Suspicious, right? Apparently not to the vitriolic and frothing Mike Adams. Some of my favorite lines:

Within a few days, thanks to the votes of our very large base of readers, myself and Dr. Mercola were leading the health category, having taken the #1 and #2 positions. This was all done with legitimate votes from real people from all over the world who support our work.

Mr Adams, I don’t know if you’re aware of the nature of Twitter or the Internet at large, but unless you personally spoke to each and every individual who voted for you, I don’t know how you could possibly know this.

I was set to take the top prize, and Dr. Mercola was in a solid second place when some vaccine pushers got word that a couple of “natural medicine whackos” (as they described us) [...]

Wellllll…

But the opposition didn’t stop there: They unleashed a campaign of slanderous and false accusations against NaturalNews readers, accusing the readers of somehow engaging in fraudulent voting.

Again, unless you personally identified every voter, you’re glossing over the fact that it’s very, very simple for an individual to create as many Twitter accounts as they want. I could spend 5 minutes writing a program which does this automatically. Welcome to the internets, Mr Adams.

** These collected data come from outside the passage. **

/-- What a register write does (R7, R19 to R22, R29, R200). A host write of a whole register that has no rule of its own changes each field by its
access type and no other field, once the access has woken a Trim-gated island; a register with a rule of its own takes the write by that rule; a
core's write changes the words its mask picks; an unassigned offset takes none. A write to a register of an off island is dropped with
HI_ERR.ISLAND_OFF; a core's is a bus error, or waits while AUTOWAKE wakes the island and then goes on, or is the bus error when the island has not
come within 3 µs; an island that has not answered gives the host 0xFA11FA11 and the core ISLAND_TIMEOUT; a request of a wrong length is flagged.
What it rests on that is the model's choice and no rule's word stands in log entries 14, 15 and 40. Rows it completes: registerWrite,
registerRequestTimeout, autowakeAccess, autowakeTimeout, badlenRequest. -/
def Obligations.RegisterWritesFollowAccessTypes : Prop :=
  ∀ (s : State) (off v : Nat),
    (∀ g i u, g ∈ allRegs → s.w.regOf off = some (g, i) → s.w.regAbsent g i = false → u = s.w.touch (blockIsl (g.islandOf 1 i)) →
      (off < 0x80000 → off % 4 = 0 → s.w.on 1 = true → (writers.find? fun e => e.1.id == g.id) = none →
        ∃ x : World, exec (.registerWrite .host off v 0xFFFFFFFF) s = .next (s.withW x)
        ∧ (∀ e ∈ g.lay, ∀ F j y, F = e.2.1 → j = i * F.sub + e.2.2 → y = F.cut e.1 (v % 2 ^ 32) →
          (F.acc = .rw → x.f F j = y)
          ∧ (F.acc = .w1c → x.f F j = (u.f F j - (u.f F j &&& y)) % 2 ^ F.wd)
          ∧ (F.acc = .ro ∨ F.acc = .wo → x.f F j = u.f F j)
          ∧ (F.acc = .lk → x.f F j = if u.lkSet F then u.f F j else y)
          ∧ (F.acc = .rwo → F.cut e.1 0xFFFFFFFF ≠ 0 → x.f F j = if u.rwo.contains (F.key j) then u.f F j else y))
        ∧ Keeps (g.lay.map fun e => e.2.1.id) u x)
      ∧ (∀ e, off < 0x80000 → off % 4 = 0 → s.w.on 1 = true → (writers.find? fun e => e.1.id == g.id) = some e →
        (g.lay.any fun e => e.2.1.cut e.1 0xFFFFFFFF != 0) = true → ∀ r, r = e.2 s.mem u .host i (v % 2 ^ 32) 0xFFFFFFFF →
        exec (.registerWrite .host off v 0xFFFFFFFF) s = .next { s with mem := r.1, w := r.2 })
      ∧ (∀ c mask, off % 4 = 0 → (writers.find? fun e => e.1.id == g.id) = none →
        (g.lay.any fun e => e.2.1.cut e.1 (mask % 2 ^ 32) != 0) = true →
        exec (.registerWrite (.core c) off v mask) s = .next (s.withW
          (u.plain g i (mergeMask (u.keepBits g i) (v % 2 ^ 32) (mask % 2 ^ 32)) (mask % 2 ^ 32)))))
    ∧ (s.w.regOf off = none → s.w.blockOff off = false → off < 0x80000 → off % 4 = 0 → s.w.on 1 = true →
      exec (.registerWrite .host off v 0xFFFFFFFF) s = .next s)
    ∧ (∀ n o isl, blockOf off = some (n, o) → isl = blockIsl n → s.w.blockOff off = true → off % 4 = 0 →
      (s.w.on 1 = true → exec (.registerWrite .host off v 0xFFFFFFFF) s = .next (s.withW (s.w.hiErr F.HI_ERR_ISLAND_OFF (some (0, off)))))
      ∧ (∀ c mask, c < s.w.nCores → s.w.awake c = true → s.w.stalled c = false →
        ((s.w.f F.PM_AUTOWAKE_AW 0).testBit isl = false → ∀ r, r = s.w.enter s.mem c 0x13 (0x40000 + off / 2) (s.w.core c).pc none →
          exec (.registerWrite (.core c) off v mask) s = .next { s with mem := r.1, w := r.2 })
        ∧ ((s.w.f F.PM_AUTOWAKE_AW 0).testBit isl = true →
          exec (.registerWrite (.core c) off v mask) s = .next (s.withW (s.w.stall c isl (.write off (v % 2 ^ 32) (mask % 2 ^ 32)))))))
    ∧ (∀ n o, blockOf off = some (n, o) → s.w.absent (blockIsl n) = false → s.w.on (blockIsl n) = true →
      exec (.registerRequestTimeout .host off) s
        = .next (s.withW ((s.w.hiErr F.HI_ERR_ISLAND_TIMEOUT (some (0, off))).emit (.read .host 0xFA11FA11)))
      ∧ ∀ c r, c < s.w.nCores → s.w.awake c = true → r = s.w.enter s.mem c 0x14 (0x40000 + off / 2) (s.w.core c).pc none →
        exec (.registerRequestTimeout (.core c) off) s = .next { s with mem := r.1, w := r.2 })
    ∧ (∀ z, s.w.on 1 = true → off < 0x100000 → z = s.w.hiErr F.HI_ERR_BADLEN (some (0, off)) →
      exec (.badlenRequest off 0) s = .next (s.withW z)
      ∧ exec (.badlenRequest off 1) s
        = .next (s.withW (World.emit { z with pcie := { z.pcie with aer := { z.pcie.aer with unc := z.pcie.aer.unc ||| 2 ^ 15 } } } .abort))
      ∧ exec (.badlenRequest off 2) s = .next (s.withW ((z.hostRead (off / 4 * 4)).1.emit (.read .host (z.hostRead (off / 4 * 4)).2))))
    ∧ (∀ c n op t, ∀ z w : World, (s.w.pwr.stalls.find? fun e => e.1 == c) = some (c, n, op) → w = s.w.upTo t →
      (z = { s.w with pwr := { s.w.pwr with stalls := s.w.pwr.stalls.filter fun e => e.1 != c } } → s.w.on n = true →
        (∀ addr x mask r, op = .write addr x mask → r = z.writeAt s.mem (.core c) addr x mask →
          exec (.autowakeAccess c) s = .next { s with mem := r.1, w := r.2 })
        ∧ (∀ addr, op = .read addr → exec (.autowakeAccess c) s = .next (s.withW (z.readAt c addr)))
        ∧ (∀ i r, op = .ins i → r = z.again s.mem c i false → exec (.autowakeAccess c) s = .next { s with mem := r.1, w := r.2 }))
      ∧ (z = { w with pwr := { w.pwr with stalls := w.pwr.stalls.filter fun e => e.1 != c } } → w.on n = false → w.past (.access c) 3000 = true →
        (∀ addr, op = .read addr ∨ (∃ x mask, op = .write addr x mask) → c < z.nCores → z.awake c = true →
          ∀ r, r = z.enter s.mem c 0x13 (0x40000 + addr / 2) (z.core c).pc none →
          exec (.autowakeTimeout c t) s = .next { s with mem := r.1, w := r.2 })
        ∧ (∀ i r, op = .ins i → r = z.again s.mem c i true → exec (.autowakeTimeout c t) s = .next { s with mem := r.1, w := r.2 })))

/-- What the reads that latch, clear or copy do (R552 with R20, R381, R396, R481, R140 and the result registers). The register is answered as it
stands (`World.answered`: whole to the host, a core's low word with the whole in the holding copy), once the access has woken a Trim-gated island;
a _HI partner is latched, NEW and OVR or CAPNEW and CAPOVR clear, or eight fresh nonce words are drawn; a core's read of the upper word returns
the upper half of the holding copy; a register of an absent island reads 0, and one of an off island answers the host 0xFA11FA11 with
HI_ERR.ISLAND_OFF. What it rests on that is the model's choice and no rule's word stands in log entries 16 and 66. Rows it completes:
holdingCopyRead, rscSwresRead, pccSwresRead, hkcResRead, fcEntcRead, tbLoRead, tmCntLoRead, tmCapLoRead, protRftsLoRead, elLoRead, pdPostbLoRead,
blTkoLoRead, trTrigtbLoRead, nonceRead. -/
def Obligations.LatchingReadsTakeEffect : Prop :=
  ∀ (s : State) (a : Agent),
    (∀ g i u, u = s.w.touch (blockIsl (g.islandOf 1 i)) → s.w.regAbsent g i = false → s.w.blockUp (g.islandOf 1 i) →
      (g = R.RSC_SWRES → i < 24 → exec (.rscSwresRead a i) s
        = .next (s.withW (((u.sf F.RSC_SWRES_NEW i 0).sf F.RSC_SWRES_OVR i 0).answered a g i (u.regVal g i))))
      ∧ (g = R.PCC_SWRES → i < 128 → exec (.pccSwresRead a i) s
        = .next (s.withW (((u.sf F.PCC_SWRES_NEW i 0).sf F.PCC_SWRES_OVR i 0).answered a g i (u.regVal g i))))
      ∧ (g = R.ICC_SWRES → i < 4 → exec (.pccSwresRead a (128 + i)) s
        = .next (s.withW (((u.sf F.ICC_SWRES_NEW i 0).sf F.ICC_SWRES_OVR i 0).answered a g i (u.regVal g i))))
      ∧ (g = R.HKC_RES → i < 64 → exec (.hkcResRead a i) s
        = .next (s.withW (((u.sf F.HKC_RES_NEW i 0).sf F.HKC_RES_OVR i 0).answered a g i (u.regVal g i))))
      ∧ (g = R.FC_ENTC → i < 128 → exec (.fcEntcRead a i) s
        = .next (s.withW ((u.sf F.FC_ENTD_START_HI i ((u.fc i).start / 2 ^ 32)).answered a g i (u.rawShow g i))))
      ∧ (g = R.TB_LO → i = 0 → exec (.tbLoRead a) s = .next (s.withW ((u.sf F.TB_HI_T_HI 0 (u.tb / 2 ^ 32)).answered a g i (u.tb % 2 ^ 32))))
      ∧ (g = R.TM_CNT_LO → i < 32 → u.f F.TM_CFG_CLKSRC i = 3 → exec (.tmCntLoRead a i) s
        = .next (s.withW ((u.sf F.TM_CNT_HI_C_HI i ((u.timer i).cnt / 2 ^ 32)).answered a g i ((u.timer i).cnt % 2 ^ 32))))
      ∧ (g = R.TM_CAP_LO → i < 32 → exec (.tmCapLoRead a i) s
        = .next (s.withW ((((u.sf F.TM_CAP_HI_P_HI i ((u.timer i).cap / 2 ^ 32)).sf F.TM_STAT_CAPNEW i 0).sf F.TM_STAT_CAPOVR i 0).answered a g i
            ((u.timer i).cap % 2 ^ 32))))
      ∧ (∀ h, (g, h) ∈ latchPairs → ∀ c,
          (g = R.PROT_RFTS_LO ∧ c = Instr.protRftsLoRead a i ∧ i < 24) ∨ (g = R.PD_POSTB_LO ∧ c = .pdPostbLoRead a i ∧ i < 4)
            ∨ (g = R.TR_TRIGTB_LO ∧ c = .trTrigtbLoRead a i ∧ i < 4) ∨ (g = R.BL_TKO_LO ∧ c = .blTkoLoRead a ∧ i = 0)
            ∨ (∃ addr, c = .elLoRead a addr ∧ regAt 19 addr = some (g, i)) →
          exec c s = .next (s.withW ((u.setHeld h i (u.rawShow h i)).answered a g i (u.rawShow g i))))
      ∧ (g = R.SEC_NONCE → i = 0 → ∃ v : World, exec (.nonceRead a) s = .next (s.withW v) ∧ v.sec.fresh = true
          ∧ v.free = u.free + 8 ∧ (∀ j < 8, v.f F.SEC_NONCE_NONCE j = Config.freeValue (u.free + j) % 2 ^ 32) ∧ Keeps [F.SEC_NONCE_NONCE.id] u v))
    ∧ (∀ c m g i, s.w.regOf (4 * m) = some (g, i) → (reader g i).isSome = true → s.w.regAbsent g i = false →
        exec (.holdingCopyRead c (0x40000 + 2 * m + 1)) s = .next (s.withW (s.w.emit (.read (.core c) (s.w.held g i / 65536)))))
    ∧ (∀ g i c, (g = R.RSC_SWRES ∧ c = Instr.rscSwresRead a i ∧ i < 24) ∨ (g = R.PCC_SWRES ∧ c = .pccSwresRead a i ∧ i < 128)
          ∨ (g = R.PROT_RFTS_LO ∧ c = .protRftsLoRead a i ∧ i < 24) →
        (s.w.absent (blockIsl (g.islandOf 1 i)) = true → exec c s = .next (s.withW (s.w.emit (.read a 0))))
        ∧ (s.w.absent (blockIsl (g.islandOf 1 i)) = false → s.w.on (blockIsl (g.islandOf 1 i)) = false → a = .host → exec c s
          = .next (s.withW ((s.w.hiErr F.HI_ERR_ISLAND_OFF (some (0, g.addr i))).emit (.read .host 0xFA11FA11)))))

/-- The rail sense converter's rows. An estimate of a present slice is held; at a round boundary, unless CORR_FRZ holds it or the last step is
less than 1 µs old, the register takes one step toward it, at most 2 ppm, 0.25 µV or 25 fs (R41, R44); an estimate past 2 %, 2 mV or 4 ps declares
the slice faulty (R43). A write of a correction register is taken while CORR_FRZ is 1 and shows FRZBUSY otherwise (R44); a settled reference shows
REFRDY (R52); a reference off its monitor by more than 0.5 % raises REFLOST on each converter that selects it, and one inside ends that condition
(R53, R181); RSC_SLOT takes a value with at most one slot not LOOP, or on a disabled rail, and otherwise shows SLOTBUSY (R48); MODE and REFSEL of
an enabled rail refuse a change with REFBUSY (R50, R51); a software-result period of (SWDIV + 1) µs gives the mean of the selected slices'
corrected words as RESULT, sets NEW and counts (R38, R54, R55). What it rests on that is the model's choice and no rule's word stands in log
entries 18 and 28. Rows it completes: corrStep, refSettled, reflost, rscSwresPeriod, rscSlotWrite, rscCfgWrite, rscCorrWrite. -/
def Obligations.RailSensingTakesEffect : Prop :=
  (∀ (s : State) (n sl t i : Nat) (par : CorrPar) (est d : Int) (w : World), w = s.w.upTo t → w.fb F.RSC_CFG_EN n = true → w.on (snIsl n) = true →
    sl < 8 → i = 8 * n + sl → d = clampI (-(w.corrStep n par)) (w.corrStep n par) (corrReg par est - w.fs (corrFld par) i) →
    ∃ v : World, exec (.corrStep n sl par est t) s = .next (s.withW v) ∧ (v.converter n).est par sl = est
      ∧ (est.natAbs ≤ 10000 * w.corrFault n par →
        Keeps [(corrFld par).id, (corrFlag par).id, F.RSC_STAT_CONV.id, F.RSC_STAT_FIRSTUSE.id] w v
        ∧ (w.fb F.RSC_CFG_CORR_FRZ n = true → v.f (corrFld par) i = w.f (corrFld par) i)
        ∧ (w.fb F.RSC_CFG_CORR_FRZ n = false → w.clk.tk % 320 = 0 →
            mget 0 (w.converter n).applied (3 * sl + corrIdx par) = 0
              ∨ mget 0 (w.converter n).applied (3 * sl + corrIdx par) + 128000 ≤ w.clk.tk + 1 →
            v.f (corrFld par) i % 2 ^ (corrFld par).wd = unI (corrFld par).wd (w.fs (corrFld par) i + d)))
      ∧ (10000 * w.corrFault n par < est.natAbs → w.f F.RSC_STAT_SLICE_FLT n = 0 →
        v.f F.RSC_STAT_SLICE_FLT n = 2 ^ sl ∧ v.f F.RSC_ERR_SLICE_NEW n = 1))
  ∧ (∀ (s : State) (n sl v : Nat) (par : CorrPar), n < s.w.nRails → s.w.on (snIsl n) = true → sl < 8 →
    (s.w.fb F.RSC_CFG_CORR_FRZ n = false → exec (.rscCorrWrite n sl par v) s = .next (s.withW (s.w.sf F.RSC_ERR_FRZBUSY n 1)))
    ∧ (s.w.fb F.RSC_CFG_CORR_FRZ n = true → par ≠ .skew → exec (.rscCorrWrite n sl par v) s = .next (s.withW (s.w.sf (corrFld par) (8 * n + sl) v)))
    ∧ (s.w.fb F.RSC_CFG_CORR_FRZ n = true → exec (.rscCorrWrite n sl .skew v) s
        = .next (s.withW (s.w.sfI F.RSC_CORR_SKEW_SKEW (8 * n + sl) (clampI (-200) 200 (sx 16 v))))))
  ∧ (∀ (s : State) (n : Nat), s.w.on (snIsl n) = true → exec (.refSettled n) s = .next (s.withW (s.w.sf F.RSC_STAT_REFRDY n 1)))
  ∧ (∀ (s : State) (isl ref : Nat) (dev : Int) (l : List Nat), ref < 2 → s.w.on isl = true →
    l = (idxs s.w.nRails fun n => snIsl n == isl && s.w.f F.RSC_CFG_REFSEL n == ref) →
    (5000 < dev.natAbs → exec (.reflost isl ref dev) s = .next (s.withW
      (l.foldl (fun w n => (((w.sf F.RSC_ERR_REFLOST n 1).pulse (0x090 + n)).irq (0x030 + n)).raise n 13 none) s.w)))
    ∧ (dev.natAbs ≤ 5000 → exec (.reflost isl ref dev) s = .next (s.withW (l.foldl (fun w n => (w.bound n).foldl (fun w p => w.endAuto p 13) w) s.w))))
  ∧ (∀ (s : State) (n v : Nat), n < s.w.nRails → s.w.on (snIsl n) = true →
    (s.w.enabled n = true → 1 < notLoop v → exec (.rscSlotWrite n v) s = .next (s.withW (s.w.sf F.RSC_ERR_SLOTBUSY n 1)))
    ∧ (s.w.enabled n = false ∨ notLoop v ≤ 1 → exec (.rscSlotWrite n v) s = .next (s.withW (s.w.putRW R.RSC_SLOT n v))))
  ∧ (∀ (s : State) (n v : Nat), n < s.w.nRails → s.w.on (snIsl n) = true → s.w.enabled n = true → bitsOf v 1 2 < 2 → bitsOf v 4 2 ≠ 3 →
    ∃ x : World, exec (.rscCfgWrite n v) s = .next (s.withW x) ∧ x.f F.RSC_CFG_EN n = v % 2 ∧ x.f F.RSC_CFG_CORR_FRZ n = bitsOf v 8 1
      ∧ x.f F.RSC_CFG_MODE n = s.w.f F.RSC_CFG_MODE n ∧ x.f F.RSC_CFG_REFSEL n = s.w.f F.RSC_CFG_REFSEL n
      ∧ ((bitsOf v 1 2 ≠ s.w.f F.RSC_CFG_MODE n ∨ bitsOf v 4 2 ≠ s.w.f F.RSC_CFG_REFSEL n) → x.f F.RSC_ERR_REFBUSY n = 1)
      ∧ Keeps [F.RSC_CFG_EN.id, F.RSC_CFG_CORR_FRZ.id, F.RSC_ERR_REFBUSY.id] s.w x)
  ∧ (∀ (s : State) (n t : Nat) (samples : List (Nat × Int)) (w : World) (c : List (Int × Bool)), w = s.w.upTo t → w.fb F.RSC_CFG_EN n = true →
    w.on (snIsl n) = true → (w.converter n).swAt + 128000 * (w.f F.RSC_SWCFG_SWDIV n + 1) ≤ w.clk.tk →
    c = ((samples.filter fun x => w.sliceSrc n x.1 == (if w.f F.RSC_CFG_MODE n = 0 then w.f F.RSC_SWCFG_SWSRC n else 1)
      && !(w.f F.RSC_STAT_SLICE_FLT n).testBit x.1).map fun x => w.convert n x.1 x.2) → c ≠ [] →
    ∃ v : World, exec (.rscSwresPeriod n t samples) s = .next (s.withW v)
      ∧ v.f F.RSC_SWRES_RESULT n = unI 16 (rdiv (c.map (·.1)).sum c.length) % 2 ^ 16 ∧ v.f F.RSC_SWRES_NEW n = 1
      ∧ (w.f F.RSC_SWRES_NEW n ≠ 0 → v.f F.RSC_SWRES_OVR n = 1) ∧ v.f F.RSC_SWRES_CLIPPED n = b2n (c.any (·.2))
      ∧ (c.any (·.2) = true → v.f F.RSC_ERR_CLIP n = 1) ∧ v.f F.RSC_SWCNT_COUNT n = (w.f F.RSC_SWCNT_COUNT n + 1) % 2 ^ F.RSC_SWCNT_COUNT.wd)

Without a shred of supporting evidence (because none exists) [...]

Or because you’re really not thinking that hard. Then again, it’s a lot easier to rail against vaccine, recommend purchasing an organic avocado, and sending a patient on their merry way than it is to devote your life to researching the biochemical reactions responsible for various ailments and running countless time-consuming lab tests to discover how to counteract them, isn’t it?

We are legitimate producers of natural health content who are both known all over the world, and we have very large numbers of followers and readers spanning well over a hundred countries.

Known all over the world, sure. Large number of followers, I’ll buy that too. Even all over the world! Cool. But how does any of that equate to legitimate votes? Simple: it doesn’t. You’ve committed the cardinal human sin of data inference: calculating P(B|A) instead of P(A|B). Just because you are known all over the world (nevermind negative perspectives), just because you have lots of followers (nevermind the phenomenon known as the internet troll), and just because you have a presence all over the wrold (um…internet?), does not inherently equate to legitimate votes. Legitimate votes, on the other hand, would be more indicative of a large fanbase. Or a small fanbase with programming talent.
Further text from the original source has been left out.